▸ **Task statement**:
Return verbatim every line from the first line of the data below to the line that contains "theorem encryptRound_fromTextbook (c", inclusive, and no further.

++++

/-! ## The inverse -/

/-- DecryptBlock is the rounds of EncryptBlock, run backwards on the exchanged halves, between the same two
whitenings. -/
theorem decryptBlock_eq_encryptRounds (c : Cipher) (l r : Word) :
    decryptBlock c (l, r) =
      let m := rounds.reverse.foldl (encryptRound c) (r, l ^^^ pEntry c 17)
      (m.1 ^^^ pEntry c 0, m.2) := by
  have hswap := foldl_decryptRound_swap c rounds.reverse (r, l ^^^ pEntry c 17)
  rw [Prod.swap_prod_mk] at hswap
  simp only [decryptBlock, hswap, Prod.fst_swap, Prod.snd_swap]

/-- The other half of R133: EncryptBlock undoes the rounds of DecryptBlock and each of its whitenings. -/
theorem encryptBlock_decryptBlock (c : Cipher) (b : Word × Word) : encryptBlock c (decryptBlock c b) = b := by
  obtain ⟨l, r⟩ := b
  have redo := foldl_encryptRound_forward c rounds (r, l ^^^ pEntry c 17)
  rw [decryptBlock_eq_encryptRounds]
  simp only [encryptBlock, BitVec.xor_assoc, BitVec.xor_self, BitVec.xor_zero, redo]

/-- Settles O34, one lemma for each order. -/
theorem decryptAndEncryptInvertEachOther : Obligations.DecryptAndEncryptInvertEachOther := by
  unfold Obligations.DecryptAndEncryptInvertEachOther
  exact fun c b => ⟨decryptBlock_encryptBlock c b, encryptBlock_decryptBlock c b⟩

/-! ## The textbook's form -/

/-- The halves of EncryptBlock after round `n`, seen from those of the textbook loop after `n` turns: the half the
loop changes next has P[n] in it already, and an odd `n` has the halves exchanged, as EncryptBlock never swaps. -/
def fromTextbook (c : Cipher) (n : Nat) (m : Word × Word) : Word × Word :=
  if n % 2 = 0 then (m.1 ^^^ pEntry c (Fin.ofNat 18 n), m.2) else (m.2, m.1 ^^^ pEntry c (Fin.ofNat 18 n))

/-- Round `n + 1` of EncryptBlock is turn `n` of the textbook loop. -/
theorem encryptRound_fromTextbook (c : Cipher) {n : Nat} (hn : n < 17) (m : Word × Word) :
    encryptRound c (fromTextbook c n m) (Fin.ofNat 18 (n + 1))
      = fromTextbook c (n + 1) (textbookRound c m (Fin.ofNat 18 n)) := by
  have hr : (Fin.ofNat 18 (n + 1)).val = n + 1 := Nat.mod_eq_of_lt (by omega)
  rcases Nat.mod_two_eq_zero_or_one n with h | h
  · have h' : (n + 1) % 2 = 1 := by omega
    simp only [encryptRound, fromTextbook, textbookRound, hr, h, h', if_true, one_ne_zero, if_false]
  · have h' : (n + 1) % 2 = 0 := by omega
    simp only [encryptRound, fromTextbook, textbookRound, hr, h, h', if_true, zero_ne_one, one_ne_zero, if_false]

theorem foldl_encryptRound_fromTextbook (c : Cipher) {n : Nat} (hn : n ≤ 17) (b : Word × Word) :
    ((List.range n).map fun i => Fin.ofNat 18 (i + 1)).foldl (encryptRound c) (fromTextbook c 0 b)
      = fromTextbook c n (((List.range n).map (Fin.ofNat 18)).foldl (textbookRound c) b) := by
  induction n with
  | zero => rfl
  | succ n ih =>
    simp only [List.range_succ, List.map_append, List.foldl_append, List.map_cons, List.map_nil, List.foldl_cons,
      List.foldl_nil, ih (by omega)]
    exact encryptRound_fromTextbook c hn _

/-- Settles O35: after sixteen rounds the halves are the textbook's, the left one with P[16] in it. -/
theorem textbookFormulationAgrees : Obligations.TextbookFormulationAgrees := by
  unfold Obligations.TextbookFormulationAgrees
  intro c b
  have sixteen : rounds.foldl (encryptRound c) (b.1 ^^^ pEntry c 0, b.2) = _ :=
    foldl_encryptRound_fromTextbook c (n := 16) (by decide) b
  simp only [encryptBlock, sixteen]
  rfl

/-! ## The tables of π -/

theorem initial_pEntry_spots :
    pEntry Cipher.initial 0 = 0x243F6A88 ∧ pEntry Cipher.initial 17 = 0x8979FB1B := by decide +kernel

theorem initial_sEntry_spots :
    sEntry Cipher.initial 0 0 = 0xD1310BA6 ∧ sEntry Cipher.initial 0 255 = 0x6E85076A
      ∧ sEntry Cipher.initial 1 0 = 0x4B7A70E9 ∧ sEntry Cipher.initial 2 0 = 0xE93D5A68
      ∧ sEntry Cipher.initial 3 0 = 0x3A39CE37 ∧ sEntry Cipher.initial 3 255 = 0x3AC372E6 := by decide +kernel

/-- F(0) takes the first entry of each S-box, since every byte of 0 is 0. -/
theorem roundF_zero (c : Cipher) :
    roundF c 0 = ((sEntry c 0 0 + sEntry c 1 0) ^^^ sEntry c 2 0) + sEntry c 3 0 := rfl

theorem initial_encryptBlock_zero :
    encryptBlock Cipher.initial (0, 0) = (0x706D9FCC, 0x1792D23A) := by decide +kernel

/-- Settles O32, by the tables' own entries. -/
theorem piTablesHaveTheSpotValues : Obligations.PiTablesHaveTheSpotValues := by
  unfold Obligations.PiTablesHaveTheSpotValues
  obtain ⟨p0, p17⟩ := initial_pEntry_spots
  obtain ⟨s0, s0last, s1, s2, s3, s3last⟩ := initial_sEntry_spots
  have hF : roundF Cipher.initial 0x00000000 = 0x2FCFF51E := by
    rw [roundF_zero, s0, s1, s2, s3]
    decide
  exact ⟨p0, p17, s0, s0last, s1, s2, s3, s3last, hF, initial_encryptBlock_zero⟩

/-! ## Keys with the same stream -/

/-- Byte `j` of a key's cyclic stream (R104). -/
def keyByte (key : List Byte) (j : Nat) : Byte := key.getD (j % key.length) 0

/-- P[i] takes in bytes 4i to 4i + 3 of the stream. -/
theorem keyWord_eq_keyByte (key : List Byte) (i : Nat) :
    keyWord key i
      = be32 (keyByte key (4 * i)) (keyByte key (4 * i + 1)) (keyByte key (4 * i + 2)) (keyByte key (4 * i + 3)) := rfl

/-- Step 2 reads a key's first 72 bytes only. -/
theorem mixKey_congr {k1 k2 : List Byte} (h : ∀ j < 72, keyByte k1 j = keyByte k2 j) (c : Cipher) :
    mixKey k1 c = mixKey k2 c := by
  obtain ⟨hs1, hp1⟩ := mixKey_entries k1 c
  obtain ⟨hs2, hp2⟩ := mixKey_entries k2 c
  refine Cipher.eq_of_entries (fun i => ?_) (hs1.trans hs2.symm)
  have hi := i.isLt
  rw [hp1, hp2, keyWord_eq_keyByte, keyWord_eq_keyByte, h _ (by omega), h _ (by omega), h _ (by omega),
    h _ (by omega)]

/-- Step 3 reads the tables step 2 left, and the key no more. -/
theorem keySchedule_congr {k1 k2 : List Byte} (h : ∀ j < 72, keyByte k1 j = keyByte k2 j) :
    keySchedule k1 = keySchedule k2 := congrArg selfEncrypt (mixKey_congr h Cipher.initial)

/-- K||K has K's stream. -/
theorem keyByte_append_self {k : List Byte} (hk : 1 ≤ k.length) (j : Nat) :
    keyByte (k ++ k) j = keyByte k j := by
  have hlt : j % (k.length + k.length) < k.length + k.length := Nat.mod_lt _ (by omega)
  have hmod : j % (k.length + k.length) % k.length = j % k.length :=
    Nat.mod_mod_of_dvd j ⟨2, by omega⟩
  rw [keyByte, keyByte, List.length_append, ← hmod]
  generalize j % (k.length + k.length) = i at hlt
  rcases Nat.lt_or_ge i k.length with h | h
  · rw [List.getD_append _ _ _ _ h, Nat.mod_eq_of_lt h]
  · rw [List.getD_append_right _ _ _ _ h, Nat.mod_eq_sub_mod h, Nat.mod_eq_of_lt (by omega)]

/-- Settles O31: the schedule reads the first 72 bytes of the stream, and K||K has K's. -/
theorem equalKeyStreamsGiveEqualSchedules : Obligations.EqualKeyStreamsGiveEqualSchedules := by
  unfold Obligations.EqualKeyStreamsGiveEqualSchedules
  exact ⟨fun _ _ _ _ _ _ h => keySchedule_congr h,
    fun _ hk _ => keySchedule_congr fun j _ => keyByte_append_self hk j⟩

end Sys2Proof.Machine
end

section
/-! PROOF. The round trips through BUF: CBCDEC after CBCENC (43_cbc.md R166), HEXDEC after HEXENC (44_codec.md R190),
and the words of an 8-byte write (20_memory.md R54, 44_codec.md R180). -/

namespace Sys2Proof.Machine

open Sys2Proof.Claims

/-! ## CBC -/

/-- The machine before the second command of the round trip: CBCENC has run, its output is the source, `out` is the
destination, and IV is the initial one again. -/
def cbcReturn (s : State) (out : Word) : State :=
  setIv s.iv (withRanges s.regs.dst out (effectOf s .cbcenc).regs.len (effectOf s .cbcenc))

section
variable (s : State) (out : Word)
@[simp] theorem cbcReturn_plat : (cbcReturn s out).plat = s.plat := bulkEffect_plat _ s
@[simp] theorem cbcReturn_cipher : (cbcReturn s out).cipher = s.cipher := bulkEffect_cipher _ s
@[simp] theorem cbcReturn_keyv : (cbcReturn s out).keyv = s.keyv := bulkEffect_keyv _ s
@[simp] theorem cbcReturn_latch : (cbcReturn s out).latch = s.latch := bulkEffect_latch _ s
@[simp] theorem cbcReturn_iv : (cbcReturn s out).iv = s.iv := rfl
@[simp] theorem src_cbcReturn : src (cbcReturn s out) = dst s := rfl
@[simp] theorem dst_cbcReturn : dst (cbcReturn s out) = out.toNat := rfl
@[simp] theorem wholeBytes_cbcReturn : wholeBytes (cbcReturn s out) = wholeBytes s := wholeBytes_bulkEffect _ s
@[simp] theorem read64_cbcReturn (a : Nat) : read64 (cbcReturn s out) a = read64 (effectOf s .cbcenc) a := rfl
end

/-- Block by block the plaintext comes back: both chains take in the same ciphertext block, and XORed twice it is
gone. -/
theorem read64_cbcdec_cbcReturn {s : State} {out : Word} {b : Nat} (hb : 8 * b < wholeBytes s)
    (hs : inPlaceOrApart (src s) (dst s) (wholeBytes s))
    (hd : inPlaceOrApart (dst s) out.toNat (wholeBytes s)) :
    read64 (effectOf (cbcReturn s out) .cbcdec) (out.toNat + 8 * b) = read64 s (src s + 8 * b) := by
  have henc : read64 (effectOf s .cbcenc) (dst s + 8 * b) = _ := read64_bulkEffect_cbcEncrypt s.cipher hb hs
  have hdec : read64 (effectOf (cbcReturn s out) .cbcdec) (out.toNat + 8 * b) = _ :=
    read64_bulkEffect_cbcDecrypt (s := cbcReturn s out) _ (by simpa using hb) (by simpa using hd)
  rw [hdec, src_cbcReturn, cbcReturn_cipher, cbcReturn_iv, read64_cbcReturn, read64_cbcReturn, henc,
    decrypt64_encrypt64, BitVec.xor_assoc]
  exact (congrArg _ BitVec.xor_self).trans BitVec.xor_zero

++++

▸ **Problem solution**:
/-! ## The inverse -/

/-- DecryptBlock is the rounds of EncryptBlock, run backwards on the exchanged halves, between the same two
whitenings. -/
theorem decryptBlock_eq_encryptRounds (c : Cipher) (l r : Word) :
    decryptBlock c (l, r) =
      let m := rounds.reverse.foldl (encryptRound c) (r, l ^^^ pEntry c 17)
      (m.1 ^^^ pEntry c 0, m.2) := by
  have hswap := foldl_decryptRound_swap c rounds.reverse (r, l ^^^ pEntry c 17)
  rw [Prod.swap_prod_mk] at hswap
  simp only [decryptBlock, hswap, Prod.fst_swap, Prod.snd_swap]

/-- The other half of R133: EncryptBlock undoes the rounds of DecryptBlock and each of its whitenings. -/
theorem encryptBlock_decryptBlock (c : Cipher) (b : Word × Word) : encryptBlock c (decryptBlock c b) = b := by
  obtain ⟨l, r⟩ := b
  have redo := foldl_encryptRound_forward c rounds (r, l ^^^ pEntry c 17)
  rw [decryptBlock_eq_encryptRounds]
  simp only [encryptBlock, BitVec.xor_assoc, BitVec.xor_self, BitVec.xor_zero, redo]

/-- Settles O34, one lemma for each order. -/
theorem decryptAndEncryptInvertEachOther : Obligations.DecryptAndEncryptInvertEachOther := by
  unfold Obligations.DecryptAndEncryptInvertEachOther
  exact fun c b => ⟨decryptBlock_encryptBlock c b, encryptBlock_decryptBlock c b⟩

/-! ## The textbook's form -/

/-- The halves of EncryptBlock after round `n`, seen from those of the textbook loop after `n` turns: the half the
loop changes next has P[n] in it already, and an odd `n` has the halves exchanged, as EncryptBlock never swaps. -/
def fromTextbook (c : Cipher) (n : Nat) (m : Word × Word) : Word × Word :=
  if n % 2 = 0 then (m.1 ^^^ pEntry c (Fin.ofNat 18 n), m.2) else (m.2, m.1 ^^^ pEntry c (Fin.ofNat 18 n))

/-- Round `n + 1` of EncryptBlock is turn `n` of the textbook loop. -/
theorem encryptRound_fromTextbook (c : Cipher) {n : Nat} (hn : n < 17) (m : Word × Word) :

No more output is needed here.